Abbott RealTime CT/NG Assay with Modified Formulation that Detects the Chlamydia trachomatis Variant Containing a 377 bp Cryptic Plasmid Deletion

Wednesday, March 12, 2008
Continental Ballroom
Shiaolan Y. Ho, PhD , Abbott Molecular, Des Plaines, IL
Barbara Van Der Pol, PhD, MPH , Marion County Health Department, Indianapolis, IN
James A. Williams, BS, Microbiology , Division of Infectious Diseases, Indiana University School of Medicine, Indianapolis, IN
Amy D. Pantone, BS , Division of Infectious Diseases, Indiana University School of Medicine, Indianapolis, IN
Jie Lai-Zhang , Abbott Molecular, Des Plaines, IL
Erika M. Webb , Abbott Molecular, Des Plaines, IL
Catherine P. Barry , Abbott Molecular, Des Plaines, IL
Won S. Choi , Abbott Molecular, Des Plaines, IL
Klara Abravaya , Abbott Molecular, Des Plaines, IL
John M. Robinson , Abbott Molecular, Des Plaines, IL

Background:
A new variant of Chlamydia trachomatis (nvCT) containing a 377 bp deletion in cryptic plasmid was reported in Sweden in late 2006. nvCT accounts for about 10 to 70% of the CT positive cases in certain counties in Sweden. The deleted region includes the CT primer binding sites for the Abbott RealTime CT/NG and CT assays.

Objective:
We have developed a modified formulation of the Abbott RealTime CT/NG and CT assays to detect nvCT. The modified formulation includes an additional set of CT primers and probe targeting a region of the cryptic plasmid outside the deletion.
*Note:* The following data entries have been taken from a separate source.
/-- PART_DESTROY (R45, R61, R98): as RESET_PART; then, with nothing running, the partition goes. -/
def execPartDestroy (h : CmdHdr) (s : State) : Out' :=
  .next (s.onPart h fun p =>
    let s := if s.inside h .partDestroy then s else s.resetPart p.id
    if s.partIdle p.id then (s.destroyPart ((s.part? p.id).getD p)).complete h 0 .none else s.stay h .partDestroy)

/-- A number that PART_CONFIG may write (R108). -/
def configurable (n : Nat) : Bool := (decide (0x801 ≤ n) && decide (n ≤ 0x809)) || decide (n = 0x900)

/-- PART_CONFIG (R60, R108): the pairs in order, then the key slot. Cells sealed under a slot's former key still read as plain data
(DESIGN CHOICE, log 101). -/
def execPartConfig (h : CmdHdr) (pairs : List (Nat × DWord)) (key : Nat) (s : State) : Out' :=
  .next (s.onPart h fun p =>
    let inView : Nat → Bool := fun n => decide (0x800 ≤ n) && decide (n ≤ 0x9FF)
    if 32 < pairs.length ∨ 3 < key ∨ (pairs.any fun e => inView e.1 && !(configurable e.1)) = true then s.complete h 2 .none
    else if pairs.any fun e => !(inView e.1) then s.complete h 3 .none
    else
      let s := pairs.foldl (fun (s : State) e => s.setPriv p.id e.1 e.2) s
      let s : State := if key = 0 then s else
        ({ s with free := s.free + 1 } : State).updPart p.id fun p => { p with keys := p.keys.set key (some (Config.freeKey s.free)) }
      s.complete h 0 .none)

/-! ## Events (R111) -/

/-- EVENT_DELIVERY: the destination accepts the oldest event kept for a partition, or for the supervisor job (part 0xFFFF), at the peer whose command
fixed it (DESIGN CHOICE, log 117). One that has no connection accepts none (R92). -/
def execEventDelivery (part : Nat) (s : State) : Out' :=
  .next (if part = 0xFFFF then
      match s.dev.evq, s.dev.supJob with
      | e :: es, some _ => if s.dev.conns.contains s.dev.supPeer = false then s else (s.updDev fun d => { d with evq := es, evSeq := d.evSeq + 1 }).output (.event part (s.dev.evSeq + 1) e)
      | _, _ => s
    else match s.part? part with
      | none => s
      | some p =>
        match p.evq with
        | e :: es => if s.dev.conns.contains p.dest = false then s else (s.updPart part fun p => { p with evq := es, evSeq := p.evSeq + 1 }).output (.event part (p.evSeq + 1) e)
        | [] => s)

end Sys2Proof.Machine
end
The performance of the modified formulation was compared to that of the original formulation and the Aptima Combo 2 (Gen-Probe) assay.

Method:
250 urine samples were collected and tested per manufacturer's instructions.

Result:
For Chlamydia trachomatis (CT), the two Abbott formulations agreed on 36/36 positives and 212/214 negatives. For Neisseria gonorrhoeae (NG), the two formulations agreed on 11/11 positives and 239/239 negatives. The performance concordance was also compared between the Abbott RealTime CT/NG assay with modified formulation and the Aptima Combo 2 assay. For CT, the two assays agreed on 37/41 positives and 208/209 negatives. There were 4 unique Gen-Probe positives and 1 unique Abbott positive. For NG, the two assays agreed on 11/11 positives and 239/239 negatives.

Conclusion:
Both the original and modified formulations of the Abbott RealTime CT/NG and CT assays provide sensitive and specific methodology for detection of CT and NG.

Implications:
A modified formulation of the Abbott RealTime CT/NG and CT assays has been developed for detection of nvCT.
(Product in development. Not available in the US.)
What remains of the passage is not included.